The blueprint will reportedly be presented by US Special Envoy for Russia and Ukraine Keith Kellogg, who downplays his role at Munich as privately consulting with allies, with any eventual public presentation of the US plan to come directly from President Donald Trump.
The US plan reportedly includes security guarantees so that Russia cannot attack again. Separately, Trump said on Monday that he wants to strike a deal whereby US assistance would continue in exchange for Europe paying at least as much as the United States and Ukraine guaranteeing US access to rare-earth minerals.
If the details are strong on security guarantees, weapons supplies, and European money—and we will have to see—that would cover the first two and a half of three essential redlines that GMF has recommended as part of any good deal:
- Credible security guarantees: The ironclad way to ensure that, unlike the 17 prior Ukrainian ceasefires since 2014, Russia does not violate this one, is for NATO to uphold it.
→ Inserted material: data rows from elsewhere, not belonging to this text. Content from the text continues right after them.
/-- 43_replayguard R250: over the life of a key, the pairs a slot hands out are strictly increasing, across resets and power
loss at any point of a command, and across rekeys of other slots. The premises are R250's: no ASSOC_REKEY of the slot, which would
start the life of another key, and no change of the NV record from outside. -/
def Obligations.HandedOutPairsStrictlyIncrease : Prop :=
  ∀ (e : Env) (k : Nat) (s : State) (as : List Act), k < 4 → NvMatches e k s → (s.blk.slot k).Inv →
    noRekey e k s as = true →
    (pairsOut e k s as).Pairwise (fun p q => lexGt q.1 q.2 p.1 p.2 = true)

/-! SecureFrameCodec -/

/-- 44_secureframe R281 and R282: the padded length is a multiple of 16 and at least 32 or 16, the pad count is at most 31 and
stands in the last byte, and unpadding gives the body back. -/
def Obligations.PaddingRoundTrip : Prop :=
  ∀ (body : List Byte) (pad31 : Bool), (pad body pad31).length % 16 = 0 ∧ (if pad31 then 32 else 16) ≤ (pad body pad31).length ∧
    (pad body pad31).length ≤ max (body.length + 16) (if pad31 then 32 else 16) ∧
    padCount body.length pad31 ≤ 31 ∧ (pad body pad31).length = body.length + padCount body.length pad31 + 1 ∧
    (∀ j : Nat, j < body.length → byteAt (pad body pad31) j = byteAt body j) ∧
    (∀ j : Nat, j < padCount body.length pad31 → byteAt (pad body pad31) (body.length + j) = 0x00) ∧
    (byteAt (pad body pad31) (body.length + padCount body.length pad31)).toNat = padCount body.length pad31 ∧
    unpad (pad body pad31) = some body

/-- 44_secureframe R282: what unpadding rejects and what it gives. -/
def Obligations.UnpadRejectsExactly : Prop :=
  (∀ pt : List Byte, unpad pt = none ↔
    pt = [] ∨ 31 < (byteAt pt (pt.length - 1)).toNat ∨ pt.length < (byteAt pt (pt.length - 1)).toNat + 1) ∧
  ∀ pt body : List Byte, unpad pt = some body →
    body = pt.take body.length ∧ body.length + (byteAt pt (pt.length - 1)).toNat + 1 = pt.length

/-- 44_secureframe R284 and R287: the largest bodies that fit, and the sizes of secure frames. -/
def Obligations.SecureFrameSizes : Prop :=
  ∀ (n L : Nat) (pad31 : Bool) (body : List Byte), body.length = L → n ≤ 8 →
    ((pad body pad31).length ≤ 251 ∧ 3 + n + (pad body pad31).length + 23 ≤ 255 ↔ L ≤ if n ≤ 5 then 223 else 207) ∧
    (pad31 = true → L ≤ 31 → 3 + n + (pad body pad31).length + 23 = 58 + n) ∧
    (pad31 = false → L ≤ 15 → 3 + n + (pad body pad31).length + 23 = 42 + n)

/-- 44_secureframe R284: each length check gives `InvalidLength`, before any counter is used. -/
def Obligations.SecEncodeRejectsInvalidLength : Prop :=
  ∀ (s : State) (k : Nat), s.blk.argSlot.toNat = k → k < 4 → (s.blk.slot k).isOpen = true →
    8 < s.blk.argIdLen.toNat ∨ s.blk.frameType = 0x00 ∨ s.blk.frameType = 0x7F ∨
      251 < (pad (bufSlice (s.blk.pb Config.env) 0 s.blk.pbl) s.blk.pad31).length ∨
      255 < 3 + s.blk.argIdLen.toNat + (pad (bufSlice (s.blk.pb Config.env) 0 s.blk.pbl) s.blk.pad31).length + 23 →
    exec .secEncode s = .next (Completed s .invalidLength s.blk)

/-- 44_secureframe R286 and R285, for any agents with the seed 0, this machine's among them: SEC_ENCODE on a slot that may send.
The pair is consumed whatever the GCM engine answers; on `Fail`, `EncryptionFailed` with `FB_LEN = 0` and FB unchanged;
otherwise the frame in FB. That `draws` counts the request is the model's (assumption log 7). -/
def Obligations.SecEncodeBuildsFrame : Prop :=
  ∀ (e : Env) (s : State) (k : Nat) (sl : Slot) (n fl : Nat) (padded hdr : List Byte) (iv : BitVec 96),
    e.mcSeedBits = 0 → s.blk.argSlot.toNat = k → k < 4 → sl = s.blk.slot k → sl.isOpen = true → sl.txExh = false →
    n = s.blk.argIdLen.toNat → n ≤ 8 → s.blk.frameType ≠ 0x00 → s.blk.frameType ≠ 0x7F →
    padded = pad (bufSlice (s.blk.pb e) 0 s.blk.pbl) s.blk.pad31 → padded.length ≤ 251 →
    fl = 3 + n + padded.length + 23 → fl ≤ 255 →
    hdr = [BitVec.ofNat 8 fl, (0x80 : Byte) ||| s.blk.frameType.setWidth 8,
      sl.txMc.extractLsb' 0 4 ++ BitVec.ofNat 4 n] ++ bytesOf sl.nodeId 0 n ++ [BitVec.ofNat 8 padded.length] →
    IvBytes e.dirForce (getByte sl.nodeId) sl.txRc sl.txMc (decide (sl.role = .source)) iv →
    ∃ t reqs written, execWith e .secEncode s = .next t ∧ (e = Config.env → exec .secEncode s = .next t) ∧
      reqs = (if sl.rollsOver then [.nvWrite k sl.advanced.record] else []) ++ [.gcmEnc sl.key iv hdr padded] ∧
      written = (if sl.rollsOver then some sl.advanced.record else none) ∧
      (gcmEncAnswer e s.blk.draws sl.key iv hdr padded = none →
        SlotCommandEnds e s t .encryptionFailed { s.blk with fbLen := 0, draws := s.blk.draws + 1 } k sl.advanced reqs
          written) ∧
      ∀ ct tag : List Byte, gcmEncAnswer e s.blk.draws sl.key iv hdr padded = some (ct, tag) →
        SlotCommandEnds e s t .ok
          { s.blk with mem := t.blk.mem, fbLen := BitVec.ofNat 9 (fl + 1), draws := s.blk.draws + 1 }
          k sl.advanced reqs written ∧
        bufSlice (t.blk.fb e) 0 (fl + 1) = hdr ++ ct ++ bytes24 sl.txRc ++ bytes24 sl.txMc ++ tag ++ [0x80] ∧
        ∀ a : Nat, fl < a → t.blk.bufByte e a = s.blk.bufByte e a

/-- 44_secureframe R294, R290, R291 and R285, for any agents and parameters, this machine's among them: what each failure of
SEC_DECODE on an open slot gives, all state unchanged. The freshness test comes before the GCM request, which only the last two
issue. `n`, `b` and `tr` are the frame's ID length, body length and trailer index (41_framecodec R187). -/
def Obligations.SecDecodeFailuresChangeNothing : Prop :=
  (∀ s : State, exec .secDecode s = execWith Config.env .secDecode s) ∧
  ∀ (e : Env) (s : State) (k : Nat) (sl : Slot) (F : Nat → Byte) (n b tr : Nat) (R M : Ctr) (iv : BitVec 96)
    (ad ct tag : List Byte),
    s.blk.argSlot.toNat = k → k < 4 → sl = s.blk.slot k → sl.isOpen = true → F = s.blk.fb e →
    n = (F 2).toNat % 16 → b = (F (3 + n)).toNat → tr = 4 + n + b →
    R = F tr ++ F (tr + 1) ++ F (tr + 2) → M = F (tr + 3) ++ F (tr + 4) ++ F (tr + 5) →
    IvBytes e.dirForce (fun j => if j < n then F (3 + j) else getByte sl.nodeId j) R M (decide (sl.role = .sink)) iv →
    ad = bufSlice F 0 (4 + n) → ct = bufSlice F (4 + n) b → tag = bufSlice F (tr + 6) 16 →
    (s.blk.fbValid e = false ∨ (F 1).getLsbD 7 = false ∨ (F 0).toNat ≠ tr + 22 ∨ F (F 0).toNat ≠ 0x80 →
      execWith e .secDecode s = .next (Completed s .malformedFrame s.blk)) ∧
    (s.blk.fbValid e = true → (F 1).getLsbD 7 = true → (F 0).toNat = tr + 22 → F (F 0).toNat = 0x80 →
      (sl.fresh R M = false → execWith e .secDecode s = .next (Completed s .replayRejected s.blk)) ∧
      (sl.fresh R M = true →
        (gcmDecAnswer e sl.key iv ad ct tag = none →
          execWith e .secDecode s = .next { Completed s .authenticationFailed s.blk with
            requests := s.requests ++ [.gcmDec sl.key iv ad ct tag] }) ∧
        ∀ pt : List Byte, gcmDecAnswer e sl.key iv ad ct tag = some pt → unpad pt = none →
          execWith e .secDecode s = .next { Completed s .paddingInvalid s.blk with
            requests := s.requests ++ [.gcmDec sl.key iv ad ct tag] }))

/-- 44_secureframe R294, R290, R291 and R296, for any agents and parameters, this machine's among them: a valid, secure, fresh
frame that authenticates and unpads is committed and delivered: the pair recorded and persisted, the body in PB with its length,
the fields in `D_*`, FB unchanged. `n`, `b` and `tr` are the frame's ID length, body length and trailer index (41_framecodec
R187). -/
def Obligations.SecDecodeDeliversBody : Prop :=
  ∀ (e : Env) (s : State) (k : Nat) (sl sl' : Slot) (F : Nat → Byte) (n b tr : Nat) (R M : Ctr) (iv : BitVec 96)
    (ad ct tag pt body : List Byte),
    s.blk.argSlot.toNat = k → k < 4 → sl = s.blk.slot k → sl.isOpen = true → F = s.blk.fb e →
    n = (F 2).toNat % 16 → b = (F (3 + n)).toNat → tr = 4 + n + b →
    R = F tr ++ F (tr + 1) ++ F (tr + 2) → M = F (tr + 3) ++ F (tr + 4) ++ F (tr + 5) →
    IvBytes e.dirForce (fun j => if j < n then F (3 + j) else getByte sl.nodeId j) R M (decide (sl.role = .sink)) iv →
    ad = bufSlice F 0 (4 + n) → ct = bufSlice F (4 + n) b → tag = bufSlice F (tr + 6) 16 →
    s.blk.fbValid e = true → (F 1).getLsbD 7 = true → (F 0).toNat = tr + 22 → F (F 0).toNat = 0x80 →
    sl.fresh R M = true → gcmDecAnswer e sl.key iv ad ct tag = some pt → unpad pt = some body →
    sl' = { sl with rxLr := R, rxLm := M, rxLav := true } →
    ∃ t, execWith e .secDecode s = .next t ∧ (e = Config.env → exec .secDecode s = .next t) ∧
      t = { Completed s .ok
          { s.blk with
            mem := t.blk.mem, slots := t.blk.slots, pbLen := BitVec.ofNat 9 body.length, dec := decodeFields F } with
        nv := t.nv
        requests := s.requests ++ [.gcmDec sl.key iv ad ct tag, .nvWrite k sl'.record] } ∧
      (∀ j : Nat, t.blk.slot j = if j = k then sl' else s.blk.slot j) ∧
      (∀ j : Nat, nvRecord e t.nv j = if j = k then sl'.record else nvRecord e s.nv j) ∧
      bufSlice (t.blk.pb e) 0 body.length = body ∧
      ∀ a : Nat, a < 0x100 ∨ 0x100 + body.length ≤ a → t.blk.bufByte e a = s.blk.bufByte e a

/-- 44_secureframe R295: the secure round trip, for every GCM engine with `GcmCorrect` whose encryptions do not fail. -/
def Obligations.SecureFrameRoundTrip : Prop :=
  ∀ (e : Env) (s u t : State) (k d : Nat), GcmCorrect e → GcmAnswersOk e →
    s.blk.argSlot.toNat = k → k < 4 → (s.blk.slot k).isOpen = true → (s.blk.slot k).txExh = false →
    s.blk.argIdLen.toNat ≤ 8 → s.blk.frameType ≠ 0x00 → s.blk.frameType ≠ 0x7F → s.blk.pbl ≤ 207 →
    t = commandEnd e .secEncode s →
    u.blk.argSlot.toNat = d → d < 4 → (u.blk.slot d).isOpen = true →
    (u.blk.slot d).key = (s.blk.slot k).key → (u.blk.slot d).nodeId = (s.blk.slot k).nodeId →
    (u.blk.slot d).role ≠ (s.blk.slot k).role →
    (u.blk.slot d).fresh (s.blk.slot k).txRc (s.blk.slot k).txMc = true →
    u.blk.fbLen = t.blk.fbLen → (∀ i : Nat, i < t.blk.fbLen.toNat → u.blk.fb e i = t.blk.fb e i) →
    (t.blk.fb e 0).toNat ≤ u.blk.maxFl.toNat →
    t.result = .ok ∧ (commandEnd e .secDecode u).result = .ok ∧
      (commandEnd e .secDecode u).blk.pbLen.toNat = s.blk.pbl ∧
      bufSlice ((commandEnd e .secDecode u).blk.pb e) 0 s.blk.pbl = bufSlice (s.blk.pb e) 0 s.blk.pbl

/-! The machine as a whole -/

/-- 43_replayguard R235, 20_memory and 45_system R322: every step, whatever event it takes, keeps the invariant: both memories
canonical, no slot closed and exhausted, an exhausted slot at the last pair, `CMD` naming the running command. -/
def Obligations.StepKeepsInvariant : Prop := ∀ s : State, s.Inv → ∃ t, step s = .next t ∧ t.Inv

/-- The invariant holds after reset. -/
def Obligations.ResetMeetsInvariant : Prop := State.reset.Inv

/-- 45_system R321: every interleaving of Host accesses, Core steps and agents' answers that completes the command gives the
same end state as the command as one transformation, but for `WERR`, set by a dropped write, and the host port. -/
def Obligations.InterleavingsAgreeWithBigStep : Prop :=
  ∀ (i : Instr) (s : State) (evs : List Event) (t : State), s.phase = .busy (encodeByte i) 0 none →
    (∀ ev ∈ evs, Event.ofCommand ev = true) →
    interleave s evs = some t → t.isBusy = false →
    ∃ u, exec i s = .next u ∧ t = { u with werr := t.werr, rdata := t.rdata } ∧
      t.werr = (s.werr || evs.any fun ev => match ev with | .write _ _ => true | _ => false)

/-- 45_system R324: every started command completes within five Core steps and answers, if each request is answered. -/
def Obligations.CommandsCompleteInBoundedSteps : Prop :=
  ∀ (i : Instr) (s : State), s.phase = .busy (encodeByte i) 0 none →
    ∃ evs t, evs.length ≤ 5 ∧ (∀ ev ∈ evs, ev = .core ∨ ev = .nvAnswer ∨ ev = .gcmAnswer) ∧
      interleave s evs = some t ∧ t.isBusy = false

/-- 10_state R59: nothing a command does depends on what `STG` held before it started. -/
def Obligations.StagingContentsDoNotMatter : Prop :=
  ∀ (i : Instr) (s : State) (g : Staging), exec i { s with blk := { s.blk with stg := g } } = exec i s
end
But with or without NATO membership, credible enforcement requires some 100,000 European troops in Ukraine.
- US and European weapons: Kyiv’s allies must commit to delivering all weaponry needed to make any future Russian attack on Ukraine tantamount to a suicide mission, not accepting any limitations short of nuclear weapons.
- European and Russian money: Trump should insist that Europe expand two funding sources that former President Joe Biden failed to tap: spending more European fiscal resources on a majority of Ukrainian military aid allocations, and confiscating all $300 billion of Russia’s frozen sovereign assets and remitting it to Ukraine, which should spend half on American weapons or reconstruction contracts.
Confiscating Russia’s frozen $300 billion is the only redline not yet mentioned in recent public communications from the Trump administration (although Trump’s treasury secretary previously endorsed this). This is the easiest and fairest way to augment US-funded Ukraine aid—and show China that attacking Taiwan would be costly. The Trump administration should lead by example by implementing the REPO Act more boldly than Biden did, remitting to Kyiv the $5 billion of US-domiciled Russian assets. It should press Europe to follow suit, given that most of the money is held there. The $300 billion should be warehoused in a well-governed Ukrainian development bank founded for this purpose. Trump could additionally insist that Ukraine spend half the money on contracts with US companies.
That is what it would take to deter Russia from attacking its neighbor again, do the same to China, avoid an even worse collapse than Afghanistan under Biden, create US jobs while saving taxpayer dollars, and secure Trump’s legacy as a decisive leader of the free world.
Trump is in a position of strength to make this happen. But the proof as to whether he is fully leveraging that position will be in the details, which will be discussed in Munich.